#### [WORK ITEM]
Range to output from the entries below: the line containing "have hr := h.raisedIs home" through the line containing "have finish : ∀". Set it down exactly, ends included, nothing else.

#### [Stored items]

———

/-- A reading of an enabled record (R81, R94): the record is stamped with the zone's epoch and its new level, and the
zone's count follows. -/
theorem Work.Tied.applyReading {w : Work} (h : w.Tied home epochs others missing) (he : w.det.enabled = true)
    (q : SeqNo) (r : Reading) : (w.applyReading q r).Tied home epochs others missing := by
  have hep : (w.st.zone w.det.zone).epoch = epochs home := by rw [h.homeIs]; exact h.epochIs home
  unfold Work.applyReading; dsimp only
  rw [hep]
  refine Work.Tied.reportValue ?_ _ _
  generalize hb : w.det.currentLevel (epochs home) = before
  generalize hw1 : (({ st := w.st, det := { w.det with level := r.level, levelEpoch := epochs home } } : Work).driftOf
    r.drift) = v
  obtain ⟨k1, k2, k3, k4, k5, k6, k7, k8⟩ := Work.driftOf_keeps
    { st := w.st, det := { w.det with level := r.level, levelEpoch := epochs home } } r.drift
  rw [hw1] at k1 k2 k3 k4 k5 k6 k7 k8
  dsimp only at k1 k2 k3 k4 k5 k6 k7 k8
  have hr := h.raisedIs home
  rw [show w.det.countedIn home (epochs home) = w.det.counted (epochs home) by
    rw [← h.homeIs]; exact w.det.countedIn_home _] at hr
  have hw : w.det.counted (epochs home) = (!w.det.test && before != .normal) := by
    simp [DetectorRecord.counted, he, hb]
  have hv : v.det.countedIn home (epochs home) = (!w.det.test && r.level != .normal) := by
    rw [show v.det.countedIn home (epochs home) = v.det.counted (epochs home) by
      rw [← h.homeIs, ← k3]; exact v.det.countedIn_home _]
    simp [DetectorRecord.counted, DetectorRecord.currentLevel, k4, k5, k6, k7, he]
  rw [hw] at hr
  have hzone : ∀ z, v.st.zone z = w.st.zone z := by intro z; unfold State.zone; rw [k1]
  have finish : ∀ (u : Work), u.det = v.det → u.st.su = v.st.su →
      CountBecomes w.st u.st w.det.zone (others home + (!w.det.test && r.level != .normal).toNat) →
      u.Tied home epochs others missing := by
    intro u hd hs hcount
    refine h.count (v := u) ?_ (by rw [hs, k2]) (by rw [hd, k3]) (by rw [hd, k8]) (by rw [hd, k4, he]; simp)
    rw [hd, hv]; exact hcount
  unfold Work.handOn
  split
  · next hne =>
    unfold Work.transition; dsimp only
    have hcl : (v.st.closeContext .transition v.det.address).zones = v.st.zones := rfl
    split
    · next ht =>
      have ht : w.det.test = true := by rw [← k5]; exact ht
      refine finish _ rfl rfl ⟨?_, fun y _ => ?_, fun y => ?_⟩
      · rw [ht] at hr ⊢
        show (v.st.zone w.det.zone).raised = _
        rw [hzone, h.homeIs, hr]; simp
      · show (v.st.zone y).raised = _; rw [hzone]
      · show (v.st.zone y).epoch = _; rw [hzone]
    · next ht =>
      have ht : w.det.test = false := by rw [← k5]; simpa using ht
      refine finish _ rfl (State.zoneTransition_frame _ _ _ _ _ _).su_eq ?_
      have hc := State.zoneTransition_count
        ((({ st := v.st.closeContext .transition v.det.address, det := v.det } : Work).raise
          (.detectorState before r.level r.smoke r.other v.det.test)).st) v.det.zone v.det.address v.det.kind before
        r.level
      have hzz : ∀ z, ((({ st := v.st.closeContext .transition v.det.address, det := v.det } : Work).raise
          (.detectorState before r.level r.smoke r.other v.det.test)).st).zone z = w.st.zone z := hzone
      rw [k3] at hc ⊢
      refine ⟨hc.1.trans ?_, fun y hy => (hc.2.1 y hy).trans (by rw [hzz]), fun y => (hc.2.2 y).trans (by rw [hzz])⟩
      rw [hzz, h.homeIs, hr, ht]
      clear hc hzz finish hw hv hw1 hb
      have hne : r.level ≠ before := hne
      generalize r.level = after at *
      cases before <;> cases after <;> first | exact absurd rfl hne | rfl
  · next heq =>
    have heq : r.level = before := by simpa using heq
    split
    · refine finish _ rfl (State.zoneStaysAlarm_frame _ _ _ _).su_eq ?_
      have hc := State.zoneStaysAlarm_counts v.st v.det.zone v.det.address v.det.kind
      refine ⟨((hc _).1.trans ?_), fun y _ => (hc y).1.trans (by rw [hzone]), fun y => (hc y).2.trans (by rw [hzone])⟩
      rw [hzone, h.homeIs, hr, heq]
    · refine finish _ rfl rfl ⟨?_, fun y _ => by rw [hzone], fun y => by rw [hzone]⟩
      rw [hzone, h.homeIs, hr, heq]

———

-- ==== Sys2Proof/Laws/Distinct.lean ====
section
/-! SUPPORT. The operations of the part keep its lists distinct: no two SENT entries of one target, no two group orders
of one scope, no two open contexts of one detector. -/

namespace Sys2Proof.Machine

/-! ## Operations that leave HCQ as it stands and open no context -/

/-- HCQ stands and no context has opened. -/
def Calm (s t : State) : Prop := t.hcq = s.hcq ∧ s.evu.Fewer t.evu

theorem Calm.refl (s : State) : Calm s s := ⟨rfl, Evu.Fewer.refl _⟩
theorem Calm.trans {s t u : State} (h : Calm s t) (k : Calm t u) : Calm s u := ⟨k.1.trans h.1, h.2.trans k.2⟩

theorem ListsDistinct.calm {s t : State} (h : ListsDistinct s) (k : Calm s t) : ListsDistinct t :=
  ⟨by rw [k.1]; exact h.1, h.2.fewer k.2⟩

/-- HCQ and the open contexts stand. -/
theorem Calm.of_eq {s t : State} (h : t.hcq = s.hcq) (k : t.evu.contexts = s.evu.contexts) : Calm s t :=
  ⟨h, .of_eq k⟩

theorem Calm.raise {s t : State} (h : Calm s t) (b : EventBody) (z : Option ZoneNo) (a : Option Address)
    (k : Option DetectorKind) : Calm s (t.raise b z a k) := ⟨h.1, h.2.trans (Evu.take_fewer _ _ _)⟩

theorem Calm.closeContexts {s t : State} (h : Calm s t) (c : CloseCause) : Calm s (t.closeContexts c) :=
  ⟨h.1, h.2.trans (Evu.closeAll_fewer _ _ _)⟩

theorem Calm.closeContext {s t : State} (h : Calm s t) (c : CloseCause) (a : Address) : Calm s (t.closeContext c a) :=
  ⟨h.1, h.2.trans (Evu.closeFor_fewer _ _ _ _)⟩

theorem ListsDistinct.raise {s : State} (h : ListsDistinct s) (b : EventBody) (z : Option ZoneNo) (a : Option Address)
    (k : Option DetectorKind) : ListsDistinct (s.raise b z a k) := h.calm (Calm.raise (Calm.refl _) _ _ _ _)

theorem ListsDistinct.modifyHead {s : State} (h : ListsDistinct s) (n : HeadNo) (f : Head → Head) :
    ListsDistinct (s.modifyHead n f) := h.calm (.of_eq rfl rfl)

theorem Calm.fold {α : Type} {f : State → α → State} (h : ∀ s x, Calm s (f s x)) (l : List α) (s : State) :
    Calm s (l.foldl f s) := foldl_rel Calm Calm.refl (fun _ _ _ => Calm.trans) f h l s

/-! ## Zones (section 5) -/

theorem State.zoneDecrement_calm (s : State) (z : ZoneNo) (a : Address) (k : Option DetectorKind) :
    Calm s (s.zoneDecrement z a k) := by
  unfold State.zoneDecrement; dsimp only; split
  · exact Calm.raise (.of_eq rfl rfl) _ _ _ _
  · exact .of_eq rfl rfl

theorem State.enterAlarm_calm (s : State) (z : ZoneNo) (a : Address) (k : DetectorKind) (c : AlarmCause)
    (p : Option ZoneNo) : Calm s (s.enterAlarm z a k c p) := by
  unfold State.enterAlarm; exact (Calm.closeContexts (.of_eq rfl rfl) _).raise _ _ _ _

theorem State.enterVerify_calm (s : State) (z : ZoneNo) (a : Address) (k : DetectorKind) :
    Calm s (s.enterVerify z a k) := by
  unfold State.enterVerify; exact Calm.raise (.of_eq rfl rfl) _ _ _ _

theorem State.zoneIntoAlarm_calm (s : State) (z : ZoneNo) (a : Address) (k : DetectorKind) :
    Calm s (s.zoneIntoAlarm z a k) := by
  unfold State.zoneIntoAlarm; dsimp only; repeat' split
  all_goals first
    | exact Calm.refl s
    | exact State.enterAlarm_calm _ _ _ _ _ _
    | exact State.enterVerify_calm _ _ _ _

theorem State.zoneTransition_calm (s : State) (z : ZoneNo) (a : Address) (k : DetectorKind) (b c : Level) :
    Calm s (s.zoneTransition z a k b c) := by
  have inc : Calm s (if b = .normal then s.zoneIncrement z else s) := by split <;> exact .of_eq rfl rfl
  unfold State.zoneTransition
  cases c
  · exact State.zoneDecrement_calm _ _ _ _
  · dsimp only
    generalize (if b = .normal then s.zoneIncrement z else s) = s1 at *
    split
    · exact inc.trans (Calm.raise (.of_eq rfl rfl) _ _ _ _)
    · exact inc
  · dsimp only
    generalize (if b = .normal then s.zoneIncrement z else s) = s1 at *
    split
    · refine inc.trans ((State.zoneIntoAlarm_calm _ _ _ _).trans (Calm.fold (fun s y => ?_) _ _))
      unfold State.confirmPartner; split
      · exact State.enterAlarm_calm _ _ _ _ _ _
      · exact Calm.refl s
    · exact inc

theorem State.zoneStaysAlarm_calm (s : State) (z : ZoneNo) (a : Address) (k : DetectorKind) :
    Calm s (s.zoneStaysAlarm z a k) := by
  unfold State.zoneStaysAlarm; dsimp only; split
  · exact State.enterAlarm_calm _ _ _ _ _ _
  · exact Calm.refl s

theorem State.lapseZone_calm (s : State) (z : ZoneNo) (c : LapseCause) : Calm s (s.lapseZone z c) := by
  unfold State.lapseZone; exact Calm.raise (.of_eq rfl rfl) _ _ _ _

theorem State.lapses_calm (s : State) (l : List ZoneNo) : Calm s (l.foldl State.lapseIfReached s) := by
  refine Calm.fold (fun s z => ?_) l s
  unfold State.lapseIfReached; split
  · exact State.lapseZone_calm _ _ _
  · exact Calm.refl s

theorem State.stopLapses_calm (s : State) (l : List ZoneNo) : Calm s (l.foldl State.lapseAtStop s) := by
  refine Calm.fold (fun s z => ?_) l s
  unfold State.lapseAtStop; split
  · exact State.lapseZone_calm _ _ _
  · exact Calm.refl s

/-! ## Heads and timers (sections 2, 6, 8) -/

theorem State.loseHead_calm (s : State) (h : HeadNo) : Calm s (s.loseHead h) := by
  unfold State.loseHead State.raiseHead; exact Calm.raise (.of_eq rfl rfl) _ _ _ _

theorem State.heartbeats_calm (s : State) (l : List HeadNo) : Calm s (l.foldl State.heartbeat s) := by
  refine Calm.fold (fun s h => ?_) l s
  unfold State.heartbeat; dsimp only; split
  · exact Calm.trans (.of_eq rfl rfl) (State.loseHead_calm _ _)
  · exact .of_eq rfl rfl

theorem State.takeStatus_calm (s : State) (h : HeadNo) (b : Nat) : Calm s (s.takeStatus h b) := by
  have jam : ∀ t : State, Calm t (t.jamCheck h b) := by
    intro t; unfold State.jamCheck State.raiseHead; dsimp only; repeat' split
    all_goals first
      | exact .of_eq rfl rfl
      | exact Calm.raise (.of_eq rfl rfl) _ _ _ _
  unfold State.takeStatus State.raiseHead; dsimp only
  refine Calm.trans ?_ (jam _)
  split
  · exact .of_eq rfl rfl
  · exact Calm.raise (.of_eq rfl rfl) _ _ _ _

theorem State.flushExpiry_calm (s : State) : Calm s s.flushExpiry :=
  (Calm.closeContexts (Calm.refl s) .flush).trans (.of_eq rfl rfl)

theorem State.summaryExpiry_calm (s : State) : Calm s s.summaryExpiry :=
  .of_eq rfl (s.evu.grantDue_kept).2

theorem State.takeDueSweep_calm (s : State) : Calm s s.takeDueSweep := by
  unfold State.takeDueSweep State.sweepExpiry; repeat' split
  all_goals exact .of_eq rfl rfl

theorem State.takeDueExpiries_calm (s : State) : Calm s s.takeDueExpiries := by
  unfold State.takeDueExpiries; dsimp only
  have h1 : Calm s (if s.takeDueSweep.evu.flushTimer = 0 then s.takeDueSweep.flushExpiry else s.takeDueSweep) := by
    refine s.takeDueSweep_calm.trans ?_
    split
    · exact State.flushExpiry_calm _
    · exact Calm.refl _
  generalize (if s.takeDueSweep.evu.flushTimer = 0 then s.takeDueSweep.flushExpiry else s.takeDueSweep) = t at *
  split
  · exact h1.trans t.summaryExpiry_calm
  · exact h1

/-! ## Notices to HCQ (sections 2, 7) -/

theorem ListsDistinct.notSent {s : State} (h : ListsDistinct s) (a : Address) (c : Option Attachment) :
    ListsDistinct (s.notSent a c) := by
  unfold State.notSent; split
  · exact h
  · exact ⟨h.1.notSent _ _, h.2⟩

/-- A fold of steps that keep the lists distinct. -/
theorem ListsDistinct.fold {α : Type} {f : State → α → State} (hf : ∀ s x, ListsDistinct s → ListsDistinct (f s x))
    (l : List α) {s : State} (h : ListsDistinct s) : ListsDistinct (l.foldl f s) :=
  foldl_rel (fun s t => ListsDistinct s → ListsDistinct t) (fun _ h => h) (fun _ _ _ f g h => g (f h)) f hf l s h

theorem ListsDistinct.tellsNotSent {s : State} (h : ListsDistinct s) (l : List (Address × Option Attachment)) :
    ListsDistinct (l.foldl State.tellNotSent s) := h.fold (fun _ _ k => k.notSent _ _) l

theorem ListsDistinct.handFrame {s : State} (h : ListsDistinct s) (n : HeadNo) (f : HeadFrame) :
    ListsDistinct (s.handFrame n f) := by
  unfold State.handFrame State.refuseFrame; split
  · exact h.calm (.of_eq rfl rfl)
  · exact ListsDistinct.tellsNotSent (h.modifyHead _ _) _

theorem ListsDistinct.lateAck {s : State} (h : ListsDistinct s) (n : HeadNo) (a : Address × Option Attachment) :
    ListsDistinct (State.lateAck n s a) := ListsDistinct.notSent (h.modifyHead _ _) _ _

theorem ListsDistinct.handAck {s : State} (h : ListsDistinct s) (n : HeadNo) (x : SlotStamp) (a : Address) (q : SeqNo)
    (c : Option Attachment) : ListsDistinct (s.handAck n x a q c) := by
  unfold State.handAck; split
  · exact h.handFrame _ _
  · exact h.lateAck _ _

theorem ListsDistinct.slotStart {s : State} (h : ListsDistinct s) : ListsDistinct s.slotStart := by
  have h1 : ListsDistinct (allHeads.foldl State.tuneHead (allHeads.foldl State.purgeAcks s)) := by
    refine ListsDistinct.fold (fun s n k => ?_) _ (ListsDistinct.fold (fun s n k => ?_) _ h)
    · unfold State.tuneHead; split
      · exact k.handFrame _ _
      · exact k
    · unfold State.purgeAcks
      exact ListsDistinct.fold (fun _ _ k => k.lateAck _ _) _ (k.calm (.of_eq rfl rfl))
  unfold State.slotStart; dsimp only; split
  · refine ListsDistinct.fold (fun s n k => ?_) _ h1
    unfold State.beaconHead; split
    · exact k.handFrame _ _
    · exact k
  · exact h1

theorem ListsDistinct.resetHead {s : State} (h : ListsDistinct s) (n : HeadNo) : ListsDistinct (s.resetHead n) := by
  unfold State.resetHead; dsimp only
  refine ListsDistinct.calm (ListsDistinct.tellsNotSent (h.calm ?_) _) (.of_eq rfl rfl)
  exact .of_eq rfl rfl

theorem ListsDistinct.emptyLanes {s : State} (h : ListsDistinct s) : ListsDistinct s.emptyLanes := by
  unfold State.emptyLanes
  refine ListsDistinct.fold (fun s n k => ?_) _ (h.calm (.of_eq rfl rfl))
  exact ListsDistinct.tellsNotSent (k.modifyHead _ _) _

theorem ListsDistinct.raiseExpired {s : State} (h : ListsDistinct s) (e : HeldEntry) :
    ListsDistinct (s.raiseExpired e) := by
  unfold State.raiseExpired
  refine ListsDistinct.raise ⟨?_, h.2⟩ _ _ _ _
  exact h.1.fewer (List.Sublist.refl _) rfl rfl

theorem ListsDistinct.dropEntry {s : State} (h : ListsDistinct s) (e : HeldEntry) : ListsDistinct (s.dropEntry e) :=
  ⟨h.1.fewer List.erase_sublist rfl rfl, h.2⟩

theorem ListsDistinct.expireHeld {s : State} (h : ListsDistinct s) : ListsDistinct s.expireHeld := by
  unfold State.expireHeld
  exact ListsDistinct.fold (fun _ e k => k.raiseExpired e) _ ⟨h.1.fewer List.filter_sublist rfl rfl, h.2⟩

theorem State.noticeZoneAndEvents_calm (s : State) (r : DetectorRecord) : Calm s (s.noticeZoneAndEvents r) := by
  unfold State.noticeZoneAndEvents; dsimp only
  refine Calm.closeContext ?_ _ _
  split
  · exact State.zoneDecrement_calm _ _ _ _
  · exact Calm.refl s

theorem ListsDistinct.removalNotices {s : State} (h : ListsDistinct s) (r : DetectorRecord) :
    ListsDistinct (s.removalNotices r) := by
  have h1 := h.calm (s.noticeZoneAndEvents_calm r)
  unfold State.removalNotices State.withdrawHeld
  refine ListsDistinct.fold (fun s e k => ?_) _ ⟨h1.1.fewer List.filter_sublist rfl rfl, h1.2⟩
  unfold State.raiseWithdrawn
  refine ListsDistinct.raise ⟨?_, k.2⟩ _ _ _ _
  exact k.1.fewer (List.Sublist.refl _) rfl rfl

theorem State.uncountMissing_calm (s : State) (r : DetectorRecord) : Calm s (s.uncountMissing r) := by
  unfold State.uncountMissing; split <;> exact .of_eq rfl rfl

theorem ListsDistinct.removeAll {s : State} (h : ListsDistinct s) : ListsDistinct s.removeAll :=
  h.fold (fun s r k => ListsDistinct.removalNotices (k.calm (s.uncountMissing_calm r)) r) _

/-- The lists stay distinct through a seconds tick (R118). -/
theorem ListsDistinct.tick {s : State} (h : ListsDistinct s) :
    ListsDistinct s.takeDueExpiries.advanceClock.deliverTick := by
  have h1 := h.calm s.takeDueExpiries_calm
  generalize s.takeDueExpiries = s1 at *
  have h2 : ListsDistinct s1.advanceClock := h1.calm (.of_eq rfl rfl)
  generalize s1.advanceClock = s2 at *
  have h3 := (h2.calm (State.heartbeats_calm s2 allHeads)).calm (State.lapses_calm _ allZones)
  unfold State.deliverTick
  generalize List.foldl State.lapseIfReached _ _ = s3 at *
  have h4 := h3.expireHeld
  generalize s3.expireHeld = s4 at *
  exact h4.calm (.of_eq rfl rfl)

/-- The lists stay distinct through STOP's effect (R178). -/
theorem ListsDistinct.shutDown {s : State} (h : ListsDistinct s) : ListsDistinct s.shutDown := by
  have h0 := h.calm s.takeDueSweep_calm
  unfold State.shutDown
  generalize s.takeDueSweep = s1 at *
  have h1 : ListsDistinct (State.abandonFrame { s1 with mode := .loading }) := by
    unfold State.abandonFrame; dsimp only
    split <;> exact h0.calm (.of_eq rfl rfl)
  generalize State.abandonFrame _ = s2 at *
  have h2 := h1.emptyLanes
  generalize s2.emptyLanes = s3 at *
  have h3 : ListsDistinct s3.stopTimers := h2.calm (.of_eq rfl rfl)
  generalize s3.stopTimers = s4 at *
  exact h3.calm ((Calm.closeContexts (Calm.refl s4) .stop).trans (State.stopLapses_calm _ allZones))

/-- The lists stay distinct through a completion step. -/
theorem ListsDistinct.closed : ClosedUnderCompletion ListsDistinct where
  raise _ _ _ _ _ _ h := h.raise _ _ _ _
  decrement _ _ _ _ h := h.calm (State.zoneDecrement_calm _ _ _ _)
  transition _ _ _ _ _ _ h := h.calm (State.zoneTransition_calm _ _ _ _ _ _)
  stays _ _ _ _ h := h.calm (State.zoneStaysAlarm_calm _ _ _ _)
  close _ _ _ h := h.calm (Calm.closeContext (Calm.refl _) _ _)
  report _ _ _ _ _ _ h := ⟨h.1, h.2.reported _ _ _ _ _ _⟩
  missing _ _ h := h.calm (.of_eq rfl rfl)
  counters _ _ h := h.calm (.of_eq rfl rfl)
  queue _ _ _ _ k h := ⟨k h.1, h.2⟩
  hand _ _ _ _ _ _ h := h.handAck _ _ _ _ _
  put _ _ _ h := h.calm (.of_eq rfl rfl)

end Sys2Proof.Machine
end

———

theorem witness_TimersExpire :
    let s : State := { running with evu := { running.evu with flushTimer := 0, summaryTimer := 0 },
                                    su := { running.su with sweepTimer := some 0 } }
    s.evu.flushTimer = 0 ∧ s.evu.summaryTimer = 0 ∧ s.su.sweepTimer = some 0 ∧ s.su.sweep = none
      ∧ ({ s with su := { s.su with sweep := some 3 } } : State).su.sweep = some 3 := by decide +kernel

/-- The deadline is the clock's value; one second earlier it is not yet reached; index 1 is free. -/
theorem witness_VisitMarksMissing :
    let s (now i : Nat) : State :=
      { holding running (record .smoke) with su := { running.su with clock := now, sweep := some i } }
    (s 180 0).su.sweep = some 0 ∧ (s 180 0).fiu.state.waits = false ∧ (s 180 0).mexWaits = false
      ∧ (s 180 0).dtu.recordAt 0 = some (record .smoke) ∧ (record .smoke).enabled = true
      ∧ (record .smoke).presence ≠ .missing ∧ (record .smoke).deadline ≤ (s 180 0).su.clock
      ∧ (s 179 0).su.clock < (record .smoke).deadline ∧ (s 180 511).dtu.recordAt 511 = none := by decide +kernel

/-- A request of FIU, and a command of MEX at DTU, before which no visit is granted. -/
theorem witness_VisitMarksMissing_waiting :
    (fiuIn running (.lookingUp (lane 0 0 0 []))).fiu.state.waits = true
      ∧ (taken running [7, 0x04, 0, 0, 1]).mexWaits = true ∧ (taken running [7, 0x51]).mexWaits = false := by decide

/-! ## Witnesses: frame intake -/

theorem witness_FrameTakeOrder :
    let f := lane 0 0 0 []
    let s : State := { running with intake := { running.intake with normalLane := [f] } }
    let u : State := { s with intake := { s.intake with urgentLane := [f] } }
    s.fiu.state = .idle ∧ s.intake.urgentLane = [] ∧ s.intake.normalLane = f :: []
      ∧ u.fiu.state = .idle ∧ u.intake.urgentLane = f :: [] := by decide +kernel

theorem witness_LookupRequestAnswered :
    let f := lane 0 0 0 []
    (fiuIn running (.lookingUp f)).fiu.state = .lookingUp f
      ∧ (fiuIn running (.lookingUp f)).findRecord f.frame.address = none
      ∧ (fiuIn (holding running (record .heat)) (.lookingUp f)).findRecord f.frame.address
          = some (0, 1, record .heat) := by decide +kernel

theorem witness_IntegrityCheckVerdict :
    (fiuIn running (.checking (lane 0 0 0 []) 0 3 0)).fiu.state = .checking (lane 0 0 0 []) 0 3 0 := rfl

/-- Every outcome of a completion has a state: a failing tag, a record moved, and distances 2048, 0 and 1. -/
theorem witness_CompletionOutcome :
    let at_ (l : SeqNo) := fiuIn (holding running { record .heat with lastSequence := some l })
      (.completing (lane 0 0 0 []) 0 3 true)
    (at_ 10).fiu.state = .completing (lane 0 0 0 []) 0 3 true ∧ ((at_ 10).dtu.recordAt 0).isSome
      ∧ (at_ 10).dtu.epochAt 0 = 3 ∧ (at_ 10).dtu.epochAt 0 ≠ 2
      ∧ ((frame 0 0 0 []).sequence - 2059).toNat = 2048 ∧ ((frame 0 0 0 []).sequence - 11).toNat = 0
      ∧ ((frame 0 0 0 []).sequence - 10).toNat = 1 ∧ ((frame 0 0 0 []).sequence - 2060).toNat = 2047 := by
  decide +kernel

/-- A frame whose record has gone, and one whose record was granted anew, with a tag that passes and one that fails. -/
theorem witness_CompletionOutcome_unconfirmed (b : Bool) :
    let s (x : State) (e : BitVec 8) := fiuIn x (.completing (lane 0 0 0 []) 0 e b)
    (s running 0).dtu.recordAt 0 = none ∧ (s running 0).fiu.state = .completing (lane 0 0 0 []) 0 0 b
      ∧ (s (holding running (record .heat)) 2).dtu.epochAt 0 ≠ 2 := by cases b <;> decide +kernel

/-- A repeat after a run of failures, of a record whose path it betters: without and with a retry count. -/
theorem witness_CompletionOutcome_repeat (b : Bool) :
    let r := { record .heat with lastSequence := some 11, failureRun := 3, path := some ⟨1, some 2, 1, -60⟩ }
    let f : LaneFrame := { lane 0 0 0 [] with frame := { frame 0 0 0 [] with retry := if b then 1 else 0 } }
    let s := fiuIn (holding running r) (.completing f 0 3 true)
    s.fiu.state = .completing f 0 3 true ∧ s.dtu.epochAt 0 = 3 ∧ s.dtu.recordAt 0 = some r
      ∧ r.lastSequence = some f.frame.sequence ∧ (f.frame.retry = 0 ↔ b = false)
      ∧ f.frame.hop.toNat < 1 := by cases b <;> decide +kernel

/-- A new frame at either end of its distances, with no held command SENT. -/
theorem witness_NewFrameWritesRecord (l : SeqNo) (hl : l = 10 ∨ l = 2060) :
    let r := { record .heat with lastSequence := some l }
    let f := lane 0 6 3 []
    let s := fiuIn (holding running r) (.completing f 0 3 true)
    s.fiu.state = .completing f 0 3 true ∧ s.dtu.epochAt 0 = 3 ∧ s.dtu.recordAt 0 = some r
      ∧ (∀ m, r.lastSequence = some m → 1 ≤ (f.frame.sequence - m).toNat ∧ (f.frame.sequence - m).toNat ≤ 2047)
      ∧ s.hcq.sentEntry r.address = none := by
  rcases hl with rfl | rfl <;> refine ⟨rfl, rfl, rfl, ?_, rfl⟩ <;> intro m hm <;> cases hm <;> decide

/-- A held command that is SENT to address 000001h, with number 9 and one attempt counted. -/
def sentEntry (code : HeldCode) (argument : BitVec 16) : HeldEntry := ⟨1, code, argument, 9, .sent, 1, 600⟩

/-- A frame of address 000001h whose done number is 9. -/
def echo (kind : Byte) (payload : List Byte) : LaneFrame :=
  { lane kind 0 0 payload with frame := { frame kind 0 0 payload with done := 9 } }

———

#### [RESPONSE]
  have hr := h.raisedIs home
  rw [show w.det.countedIn home (epochs home) = w.det.counted (epochs home) by
    rw [← h.homeIs]; exact w.det.countedIn_home _] at hr
  have hw : w.det.counted (epochs home) = (!w.det.test && before != .normal) := by
    simp [DetectorRecord.counted, he, hb]
  have hv : v.det.countedIn home (epochs home) = (!w.det.test && r.level != .normal) := by
    rw [show v.det.countedIn home (epochs home) = v.det.counted (epochs home) by
      rw [← h.homeIs, ← k3]; exact v.det.countedIn_home _]
    simp [DetectorRecord.counted, DetectorRecord.currentLevel, k4, k5, k6, k7, he]
  rw [hw] at hr
  have hzone : ∀ z, v.st.zone z = w.st.zone z := by intro z; unfold State.zone; rw [k1]
  have finish : ∀ (u : Work), u.det = v.det → u.st.su = v.st.su →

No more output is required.